## [TASK TO COMPLETE]
Return, from the material below, each line in which "Machine" occurs.

## [STORED DATA]
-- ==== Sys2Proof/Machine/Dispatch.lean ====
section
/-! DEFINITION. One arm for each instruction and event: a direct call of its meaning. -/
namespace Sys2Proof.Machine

## [WRITTEN REPLY]
-- ==== Sys2Proof/Machine/Dispatch.lean ====
namespace Sys2Proof.Machine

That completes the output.